**EXERCISE:** Scan the records below for the line containing "(decodeAbort s).busy = s.busy := rfl" and the line containing "(decodeAbort s).root = s.root := rfl". Copy both, plus every line between, exactly.

**AVAILABLE DATA:**
-- ==== Sys2Proof/Laws/State.lean ====
section
/-! SUPPORT. One lemma per field per update of the state, true by rfl: no later proof unfolds an update. -/

namespace Sys2Proof.Machine

/-! ## startStream -/

@[simp] theorem startStream_data (s : State) : (startStream s).data = s.data := rfl
@[simp] theorem startStream_resp (s : State) : (startStream s).resp = s.resp := rfl
@[simp] theorem startStream_busy (s : State) : (startStream s).busy = s.busy := rfl
@[simp] theorem startStream_treeValid (s : State) : (startStream s).treeValid = s.treeValid := rfl
@[simp] theorem startStream_codesValid (s : State) : (startStream s).codesValid = s.codesValid := rfl
@[simp] theorem startStream_encActive (s : State) : (startStream s).encActive = true := rfl
@[simp] theorem startStream_outValid (s : State) : (startStream s).outValid = false := rfl
@[simp] theorem startStream_outKind (s : State) : (startStream s).outKind = s.outKind := rfl
@[simp] theorem startStream_err (s : State) : (startStream s).err = s.err := rfl
@[simp] theorem startStream_errOpc (s : State) : (startStream s).errOpc = s.errOpc := rfl
@[simp] theorem startStream_total (s : State) : (startStream s).total = s.total := rfl
@[simp] theorem startStream_nsym (s : State) : (startStream s).nsym = s.nsym := rfl
@[simp] theorem startStream_encBits (s : State) : (startStream s).encBits = 0 := rfl
@[simp] theorem startStream_pad (s : State) : (startStream s).pad = s.pad := rfl
@[simp] theorem startStream_inLen (s : State) : (startStream s).inLen = s.inLen := rfl
@[simp] theorem startStream_outLen (s : State) : (startStream s).outLen = 0 := rfl
@[simp] theorem startStream_pending (s : State) : (startStream s).pending = s.pending := rfl
@[simp] theorem startStream_pendingData (s : State) : (startStream s).pendingData = s.pendingData := rfl
@[simp] theorem startStream_freq (s : State) : (startStream s).freq = s.freq := rfl
@[simp] theorem startStream_nodes (s : State) : (startStream s).nodes = s.nodes := rfl
@[simp] theorem startStream_nnodes (s : State) : (startStream s).nnodes = s.nnodes := rfl
@[simp] theorem startStream_root (s : State) : (startStream s).root = s.root := rfl
@[simp] theorem startStream_pq (s : State) : (startStream s).pq = s.pq := rfl
@[simp] theorem startStream_codeLen (s : State) : (startStream s).codeLen = s.codeLen := rfl
@[simp] theorem startStream_codeVal (s : State) : (startStream s).codeVal = s.codeVal := rfl
@[simp] theorem startStream_codeStage (s : State) : (startStream s).codeStage = s.codeStage := rfl
@[simp] theorem startStream_encStream (s : State) : (startStream s).encStream = [] := rfl
@[simp] theorem startStream_inMem (s : State) : (startStream s).inMem = s.inMem := rfl
@[simp] theorem startStream_outMem (s : State) : (startStream s).outMem = s.outMem := rfl
@[simp] theorem startStream_cfg (s : State) : (startStream s).cfg = s.cfg := rfl
@[simp] theorem startStream_phase (s : State) : (startStream s).phase = s.phase := rfl
@[simp] theorem startStream_turns (s : State) : (startStream s).turns = s.turns := rfl
@[simp] theorem startStream_host (s : State) : (startStream s).host = s.host := rfl
@[simp] theorem startStream_draws (s : State) : (startStream s).draws = s.draws := rfl

/-! ## encodeAbort -/

@[simp] theorem encodeAbort_data (s : State) : (encodeAbort s).data = s.data := rfl
@[simp] theorem encodeAbort_resp (s : State) : (encodeAbort s).resp = s.resp := rfl
@[simp] theorem encodeAbort_busy (s : State) : (encodeAbort s).busy = s.busy := rfl
@[simp] theorem encodeAbort_treeValid (s : State) : (encodeAbort s).treeValid = s.treeValid := rfl
@[simp] theorem encodeAbort_codesValid (s : State) : (encodeAbort s).codesValid = s.codesValid := rfl
@[simp] theorem encodeAbort_encActive (s : State) : (encodeAbort s).encActive = false := rfl
@[simp] theorem encodeAbort_outValid (s : State) : (encodeAbort s).outValid = false := rfl
@[simp] theorem encodeAbort_outKind (s : State) : (encodeAbort s).outKind = s.outKind := rfl
@[simp] theorem encodeAbort_err (s : State) : (encodeAbort s).err = s.err := rfl
@[simp] theorem encodeAbort_errOpc (s : State) : (encodeAbort s).errOpc = s.errOpc := rfl
@[simp] theorem encodeAbort_total (s : State) : (encodeAbort s).total = s.total := rfl
@[simp] theorem encodeAbort_nsym (s : State) : (encodeAbort s).nsym = s.nsym := rfl
@[simp] theorem encodeAbort_encBits (s : State) : (encodeAbort s).encBits = 0 := rfl
@[simp] theorem encodeAbort_pad (s : State) : (encodeAbort s).pad = s.pad := rfl
@[simp] theorem encodeAbort_inLen (s : State) : (encodeAbort s).inLen = s.inLen := rfl
@[simp] theorem encodeAbort_outLen (s : State) : (encodeAbort s).outLen = 0 := rfl
@[simp] theorem encodeAbort_pending (s : State) : (encodeAbort s).pending = s.pending := rfl
@[simp] theorem encodeAbort_pendingData (s : State) : (encodeAbort s).pendingData = s.pendingData := rfl
@[simp] theorem encodeAbort_freq (s : State) : (encodeAbort s).freq = s.freq := rfl
@[simp] theorem encodeAbort_nodes (s : State) : (encodeAbort s).nodes = s.nodes := rfl
@[simp] theorem encodeAbort_nnodes (s : State) : (encodeAbort s).nnodes = s.nnodes := rfl
@[simp] theorem encodeAbort_root (s : State) : (encodeAbort s).root = s.root := rfl
@[simp] theorem encodeAbort_pq (s : State) : (encodeAbort s).pq = s.pq := rfl
@[simp] theorem encodeAbort_codeLen (s : State) : (encodeAbort s).codeLen = s.codeLen := rfl
@[simp] theorem encodeAbort_codeVal (s : State) : (encodeAbort s).codeVal = s.codeVal := rfl
@[simp] theorem encodeAbort_codeStage (s : State) : (encodeAbort s).codeStage = s.codeStage := rfl
@[simp] theorem encodeAbort_encStream (s : State) : (encodeAbort s).encStream = [] := rfl
@[simp] theorem encodeAbort_inMem (s : State) : (encodeAbort s).inMem = s.inMem := rfl
@[simp] theorem encodeAbort_outMem (s : State) : (encodeAbort s).outMem = s.outMem := rfl
@[simp] theorem encodeAbort_cfg (s : State) : (encodeAbort s).cfg = s.cfg := rfl
@[simp] theorem encodeAbort_phase (s : State) : (encodeAbort s).phase = s.phase := rfl
@[simp] theorem encodeAbort_turns (s : State) : (encodeAbort s).turns = s.turns := rfl
@[simp] theorem encodeAbort_host (s : State) : (encodeAbort s).host = s.host := rfl
@[simp] theorem encodeAbort_draws (s : State) : (encodeAbort s).draws = s.draws := rfl

/-! ## decodeAbort -/

@[simp] theorem decodeAbort_data (s : State) : (decodeAbort s).data = s.data := rfl
@[simp] theorem decodeAbort_resp (s : State) : (decodeAbort s).resp = s.resp := rfl
@[simp] theorem decodeAbort_busy (s : State) : (decodeAbort s).busy = s.busy := rfl
@[simp] theorem decodeAbort_treeValid (s : State) : (decodeAbort s).treeValid = s.treeValid := rfl
@[simp] theorem decodeAbort_codesValid (s : State) : (decodeAbort s).codesValid = s.codesValid := rfl
@[simp] theorem decodeAbort_encActive (s : State) : (decodeAbort s).encActive = s.encActive := rfl
@[simp] theorem decodeAbort_outValid (s : State) : (decodeAbort s).outValid = false := rfl
@[simp] theorem decodeAbort_outKind (s : State) : (decodeAbort s).outKind = s.outKind := rfl
@[simp] theorem decodeAbort_err (s : State) : (decodeAbort s).err = s.err := rfl
@[simp] theorem decodeAbort_errOpc (s : State) : (decodeAbort s).errOpc = s.errOpc := rfl
@[simp] theorem decodeAbort_total (s : State) : (decodeAbort s).total = s.total := rfl
@[simp] theorem decodeAbort_nsym (s : State) : (decodeAbort s).nsym = s.nsym := rfl
@[simp] theorem decodeAbort_encBits (s : State) : (decodeAbort s).encBits = s.encBits := rfl
@[simp] theorem decodeAbort_pad (s : State) : (decodeAbort s).pad = s.pad := rfl
@[simp] theorem decodeAbort_inLen (s : State) : (decodeAbort s).inLen = s.inLen := rfl
@[simp] theorem decodeAbort_outLen (s : State) : (decodeAbort s).outLen = 0 := rfl
@[simp] theorem decodeAbort_pending (s : State) : (decodeAbort s).pending = s.pending := rfl
@[simp] theorem decodeAbort_pendingData (s : State) : (decodeAbort s).pendingData = s.pendingData := rfl
@[simp] theorem decodeAbort_freq (s : State) : (decodeAbort s).freq = s.freq := rfl
@[simp] theorem decodeAbort_nodes (s : State) : (decodeAbort s).nodes = s.nodes := rfl
@[simp] theorem decodeAbort_nnodes (s : State) : (decodeAbort s).nnodes = s.nnodes := rfl
@[simp] theorem decodeAbort_root (s : State) : (decodeAbort s).root = s.root := rfl
@[simp] theorem decodeAbort_pq (s : State) : (decodeAbort s).pq = s.pq := rfl
@[simp] theorem decodeAbort_codeLen (s : State) : (decodeAbort s).codeLen = s.codeLen := rfl
@[simp] theorem decodeAbort_codeVal (s : State) : (decodeAbort s).codeVal = s.codeVal := rfl
@[simp] theorem decodeAbort_codeStage (s : State) : (decodeAbort s).codeStage = s.codeStage := rfl
@[simp] theorem decodeAbort_encStream (s : State) : (decodeAbort s).encStream = s.encStream := rfl
@[simp] theorem decodeAbort_inMem (s : State) : (decodeAbort s).inMem = s.inMem := rfl
@[simp] theorem decodeAbort_outMem (s : State) : (decodeAbort s).outMem = [] := rfl
@[simp] theorem decodeAbort_cfg (s : State) : (decodeAbort s).cfg = s.cfg := rfl
@[simp] theorem decodeAbort_phase (s : State) : (decodeAbort s).phase = s.phase := rfl
@[simp] theorem decodeAbort_turns (s : State) : (decodeAbort s).turns = s.turns := rfl
@[simp] theorem decodeAbort_host (s : State) : (decodeAbort s).host = s.host := rfl
@[simp] theorem decodeAbort_draws (s : State) : (decodeAbort s).draws = s.draws := rfl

**ANSWER TO THIS TASK:**
@[simp] theorem decodeAbort_busy (s : State) : (decodeAbort s).busy = s.busy := rfl
@[simp] theorem decodeAbort_treeValid (s : State) : (decodeAbort s).treeValid = s.treeValid := rfl
@[simp] theorem decodeAbort_codesValid (s : State) : (decodeAbort s).codesValid = s.codesValid := rfl
@[simp] theorem decodeAbort_encActive (s : State) : (decodeAbort s).encActive = s.encActive := rfl
@[simp] theorem decodeAbort_outValid (s : State) : (decodeAbort s).outValid = false := rfl
@[simp] theorem decodeAbort_outKind (s : State) : (decodeAbort s).outKind = s.outKind := rfl
@[simp] theorem decodeAbort_err (s : State) : (decodeAbort s).err = s.err := rfl
@[simp] theorem decodeAbort_errOpc (s : State) : (decodeAbort s).errOpc = s.errOpc := rfl
@[simp] theorem decodeAbort_total (s : State) : (decodeAbort s).total = s.total := rfl
@[simp] theorem decodeAbort_nsym (s : State) : (decodeAbort s).nsym = s.nsym := rfl
@[simp] theorem decodeAbort_encBits (s : State) : (decodeAbort s).encBits = s.encBits := rfl
@[simp] theorem decodeAbort_pad (s : State) : (decodeAbort s).pad = s.pad := rfl
@[simp] theorem decodeAbort_inLen (s : State) : (decodeAbort s).inLen = s.inLen := rfl
@[simp] theorem decodeAbort_outLen (s : State) : (decodeAbort s).outLen = 0 := rfl
@[simp] theorem decodeAbort_pending (s : State) : (decodeAbort s).pending = s.pending := rfl
@[simp] theorem decodeAbort_pendingData (s : State) : (decodeAbort s).pendingData = s.pendingData := rfl
@[simp] theorem decodeAbort_freq (s : State) : (decodeAbort s).freq = s.freq := rfl
@[simp] theorem decodeAbort_nodes (s : State) : (decodeAbort s).nodes = s.nodes := rfl
@[simp] theorem decodeAbort_nnodes (s : State) : (decodeAbort s).nnodes = s.nnodes := rfl
@[simp] theorem decodeAbort_root (s : State) : (decodeAbort s).root = s.root := rfl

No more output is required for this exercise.